While families who care for incapacitated and fragile loved ones do not condone what the Kelsos did, most of them understand it. They see the incident not only as one couple’s cry for help, but as a sign of the overwhelming crisis in nursing care and the lack of government support for families struggling to keep disabled loved ones home and out of institutions.

“One day the Kelsos are going to be seen as heroes--if they can bring enough attention to the supports parents need to keep [disabled] kids at home,” said Ronald Cohen, executive director of United Cerebral Palsy of Los Angeles and Ventura counties.

Already, the prosecution has stirred controversy.

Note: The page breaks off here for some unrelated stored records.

/-! ### The end of a command (R227, R230, R472) -/

/-- R227: the value of a completion word. -/
def compValue (v : W64) (cls op code idx : Nat) (flag : Bool) : W64 :=
  if code = 0 ∨ code = 17 then
    if cls = 14 ∧ op = 0 then setBits v 62 1 flag.toNat else v
  else BitVec.ofNat 64 (2 ^ 63 + code * 2 ^ 48 + idx % 2 ^ 16 * 2 ^ 32 + v.toNat % 2 ^ 32)

/-- R324, R325: the stack that holds the row at which an `nbmv` stands, in the extent of its version; stack 0, which holds the header, for
another command of class 13. -/
def State.nbStack (s : State) (k : Cmd) : Nat :=
  let ws := bitsOf (k.gw 0) 58 6
  let nc := bitsOf (k.gw 1) 0 32
  match [0, 1].find? fun x => (s.extent ws x).state == 2 && (s.extent ws x).version == k.version with
  | some x =>
    if k.op ≠ 0 then 0
    else
      let fmt := s.physNat (s.dfld Dev.nbXcfg ws (16 + 17 * x) 17 * 2 ^ 23 + 4) 1
      (bitsOf (k.gw 0) 0 48 + k.index * (if fmt = 4 then nc else nc / 2)) / 4096 % 8
  | none => 0

/-- R357: the engine that ends a command. The home-slice logic is that of the structure named by its first staging word. -/
def State.cmdSource (s : State) (k : Cmd) : Nat :=
  match k.cls with
  | 6 => 0x200 + tileOf k.ctx
  | 10 => if k.iod then 0x262 else 0x260 + dieOfCtx k.ctx
  | 13 => 0x268 + s.nbStack k
  | 14 => 0x264
  | _ =>
    let name := (natAt (s.scr (tileOf k.ctx) (bitsOf (k.gw (if k.cls = 12 ∧ k.op = 0 then 1 else 0)) 0 22) 1) 0 1) % 128
    if k.cls = 11 ∧ k.op ≠ 3 then 0x280 + name
    else if k.cls = 12 ∧ k.op < 3 then
      0x280 + homeSlice (s.dfld Dev.rlWscfg (bitsOf (k.gw 0) 0 6) 0 42 * 1024)
    else
      match (s.translate none k.vd (k.va (k.gw 0)) true false).2 with
      | .ok x => 0x280 + homeSlice x.pa
      | .error _ => 0x280

/-- R472: a record of KIND 24. -/
def State.cmdRecord (s : State) (k : Cmd) (code idx : Nat) : State :=
  s.record {
    kind := 24, source := s.cmdSource k, gid := ((s.group k.group).map (·.gid)).getD 0, vd := k.vd, lx := k.lx, ly := k.ly,
    addr := k.cls * 2 ^ 56 + k.op * 2 ^ 48 + idx % 2 ^ 16, aux := code }

/-- The task of a command still runs in the bank that issued it. -/
def State.stillRuns (s : State) (k : Cmd) : Bool :=
  let x := s.ctx k.ctx
  x.group == some k.group && x.lx == k.lx && x.ly == k.ly && x.st != .idle && x.st != .dead && x.incarnation == k.incarnation

/-- R230, R134, R434: the lines that a command holds return to the core, or are unpinned where its task is gone. -/
def State.returnLines (s : State) (k : Cmd) : State :=
  let keep := s.stillRuns k
  (s.scratch.filter fun (n, y) => n / 2 ^ 15 == tileOf k.ctx && y.eng == some k.id).foldl (fun s (n, y) =>
    { s with scratch := SMap.set SLine.free s.scratch n (if keep then { y with eng := none } else SLine.free) }) s

/-- A command is gone: its pins and lines return, and a tag that waited for it may be released. -/
def State.retire (s : State) (k : Cmd) : State :=
  let s := if k.cls = 6 then s.dropPins k.group k.lx k.ly 8 else s
  let s := { s.returnLines k with cmds := s.cmds.filter (·.id != k.id) }
  s.modCtx k.ctx fun x => { x with
    flights := x.flights.map fun f =>
      if f.cmd = some k.id then { f with cmd := none, first := Nat.max f.first (s.now + 1), bound := some (Nat.max f.first (s.now + 1)) }
      else f }

/-! ### Saved images (R367) -/

/-- The saved image of a task. -/
def State.imageOf (s : State) (group lx ly : Nat) : Option Image :=
  s.images.find? fun i => i.group == group && i.lx == lx && i.ly == ly

/-- R367: the CRC of an image of `n` bytes. -/
def State.imageCrc (s : State) (base n : Nat) : W32 := crc32c (s.phys base 0x70 ++ zeros 4 ++ s.phys (base + 0x74) (n - 0x74))

/-- A change of an image, with its CRC. -/
def State.imagePut (s : State) (base off : Nat) (bs : List Byte) : State :=
  let s := s.physWrite (base + off) bs
  s.physWrite (base + 0x70) (toLE 4 (s.imageCrc base (s.physNat (base + 0x68) 8)).toNat)

/-- R368: the offset in an image of a scratchpad address on a pinned line. -/
def State.imageScr (s : State) (base a : Nat) : Option Nat :=
  let sect := s.physNat (base + 0x80 + 8 * 10) 4
  let bit (j : Nat) : Bool := fldB (s.physNat (base + sect + j / 8) 1) (j % 8)
  if bit (a / 128) then some (sect + 8192 + 128 * ((List.range (a / 128)).filter bit).length + a % 128) else none

/-- R230, R253: a completion word in scratchpad is written where the task is: in its bank, in its saved image, or nowhere. -/
def State.compScratch (s : State) (k : Cmd) (a : Nat) (bs : List Byte) : State :=
  let x := s.ctx k.ctx
  if x.group == some k.group && x.lx == k.lx && x.ly == k.ly && x.st != .idle then s.scrWrite (tileOf k.ctx) a bs
  else
    match s.imageOf k.group k.lx k.ly with
    | none => s
    | some i =>
      let base := s.slotBase i.vd i.slot
      match s.imageScr base a with
      | some o => s.imagePut base o bs
      | none => s

/-- R227, R432: the completion word is written, and the command is gone. One at a peer is sent first; `step` 1000 says so. -/
def engComplete (k : Cmd) (code idx : Nat) (flag : Bool) : Eng Unit := do
  match k.comp with
  | none =>
    if code ≠ 0 ∧ code ≠ 17 then modify fun s => s.cmdRecord k code idx
    modify fun s => s.retire k
  | some (a, v) =>
    let bs := toLE 8 (compValue v k.cls k.op code idx flag).toNat
    match eaddr a with
    | .scr a =>
      modify fun s => (s.compScratch k a bs).retire k
    | .win n off =>
      let va := (k.handle n).va off
      if k.step = 1000 then modify fun s => s.retire k
      else
        let s ← get
        match s.translate none k.vd va false true with
        | (s, .ok x) =>
          match x.fab with
          | none => set ((s.performFor (tileOf k.ctx) x.pa bs).retire k)
          | some (w, o) =>
            match s.fabSend (.cmd k.id 0) k.vc w o (.write bs) with
            | (s, some r) =>
              set { s with cmds := s.cmds.map fun (c : Cmd) =>
                if c.id = k.id then { k with step := 1000, freqs := [r], ending := some (code, idx, flag) } else c }
            | (s, none) => set ((s.cmdRecord k 15 0xFFFF).retire k)
        | (s, .error (.request key)) =>
          if k.denied = some key then set ((s.cmdRecord k 15 0xFFFF).retire k) else throw (.page key true)
        | (s, .error (.fail _ _)) => set ((s.cmdRecord k 15 0xFFFF).retire k)
        | (_, .error .later) => throw .later

/-! ### One step of a command (R231, R232) -/

/-- R232: an earlier command of the task of a command in its class. -/
def Cmd.precedes (x k : Cmd) : Bool :=
  decide (x.id < k.id) && x.cls == k.cls && x.group == k.group && x.lx == k.lx && x.ly == k.ly && x.abandoned == k.abandoned

/-- R232: a command that moves data of class 14: `coll`, `fput` or `fget`. -/
def Cmd.moves (k : Cmd) : Bool := k.cls == 14 && decide (k.op < 3)

/-- The addresses in global memory that a command of class 14 may write. -/
def Cmd.target14 (k : Cmd) : Nat × Nat :=
  let v := k.gw (if k.op = 0 then 2 else 1)
  if v.getLsbD 63 then
    (k.va v, k.va v + if k.op = 0 then 4 * bitsOf (k.gw 3) 0 32 else bitsOf (k.gw 2) 0 32)
  else (0, 0)

/-- R232, R260: the transfers of two commands may overlap: they write no common chunk. -/
def Cmd.besides (x k : Cmd) : Bool :=
  x.moves && k.moves &&
    (let (a, b) := x.target14
     let (c, d) := k.target14
     decide (b ≤ c) || decide (d ≤ a))

/-- R13: a request of a tile's copy engine finds room among the tile's line requests. -/
def State.copyRoom (s : State) (k : Cmd) : Bool := k.cls != 6 || s.lineRoom (tileOf k.ctx) s.serial

/-- R231, R232: a command may take its next step: the earlier ones of its task in its class have ended, or move data beside it; it waits
for no page and no peer, and the releases before it are performed. -/
def State.cmdMay (s : State) (k : Cmd) : Bool :=
  k.wait.isNone && s.copyRoom k &&
    !(s.cmds.any fun x => x.precedes k && (k.ending.isSome || !x.besides k)) &&
    ((k.freqs ++ k.asks).all fun r => match s.fabReq r with | some q => q.reply.isSome || q.err != 0 | none => true) &&
    !(s.posted.any fun p => p.ctx == k.ctx && p.id < k.id && p.rel.isSome && s.stillRuns k) &&
    !((s.ctx k.ctx).flights.any fun f => s.stillRuns k && f.id < k.id && (f.load.map fun l => l.rel.isSome).getD false)

/-- The status with which a request of the command failed, or 0. -/
def State.reqErr (s : State) (k : Cmd) : Nat :=
  (k.freqs.findSome? fun r => (s.fabReq r).bind fun q => if q.err = 0 then none else some q.err).getD 0

/-- R432, R382: the work of a command is tried: what it does stands, or nothing of it does, and it waits for a page. -/
def State.attempt (s : State) (k : Cmd) (m : Eng Unit) : State :=
  match m.run s with
  | .ok _ t => t
  | .error (.page key write) _ =>
    let s := s.request key write true (s.cmdSource k)
    { s with cmds := s.cmds.map fun c => if c.id = k.id then { c with wait := some key } else c }
  | .error (.fail _ _) t => t
  | .error .later _ | .error (.ask ..) _ => s

/-- R207, R227, R249, R252, R255, R276: the release of a command at a scope may be performed. -/
def State.cmdReleased (s : State) (k : Cmd) (scope : Nat) : Bool :=
  !s.stillRuns k || s.releaseReady {
    id := k.id, ctx := k.ctx, vd := k.vd, va := 0, bytes := [], op := .write, rel := some scope, xl := none,
    wait := none, stream := none, log := none, promoted := false, bound := 0, freq := none, bundle := k.bundle }

/-- R227, R232: the completion of a command may be written: those before it are, and a word in global memory is written by a release at
its scope. -/
def State.completes (s : State) (k : Cmd) : Bool :=
  !(s.cmds.any fun x => x.precedes k) &&
  match k.comp with
  | some (a, _) => !a.getLsbD 63 || s.cmdReleased k k.scope
  | none => true

/-- The answers of peers to a step of a command are forgotten. -/
def State.dropAsks (s : State) (k : Cmd) : State := k.asks.foldl State.dropReq s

“I am just outraged that these parents were arrested and charged with a crime,” said Sandy Papazian, 54, who with her husband, Robert, 57, cares for their 22-year-old son, Joey, in their Westchester home.

“What if they absolutely freaked out and hit the child, or disconnected his respirator? I admired their solution. If you have an emergency, you go to the hospital--and they had an emergency. When you’re drowning, you don’t fill out the proper forms. You need to be rescued. They were drowning.”

The Papazians know how bad it can get. Joey has severe cerebral palsy and suffers life-threatening seizures. There was a time, Sandy said, when she “would wake up every morning and just pray to die.” And, throughout Joey’s multiple medical crises, she’s had to ask herself “if, in fact, I was right about doing all the mouth-to-mouth resuscitation in order to keep him alive, if I was forcing him to live a life that wasn’t really worth living.”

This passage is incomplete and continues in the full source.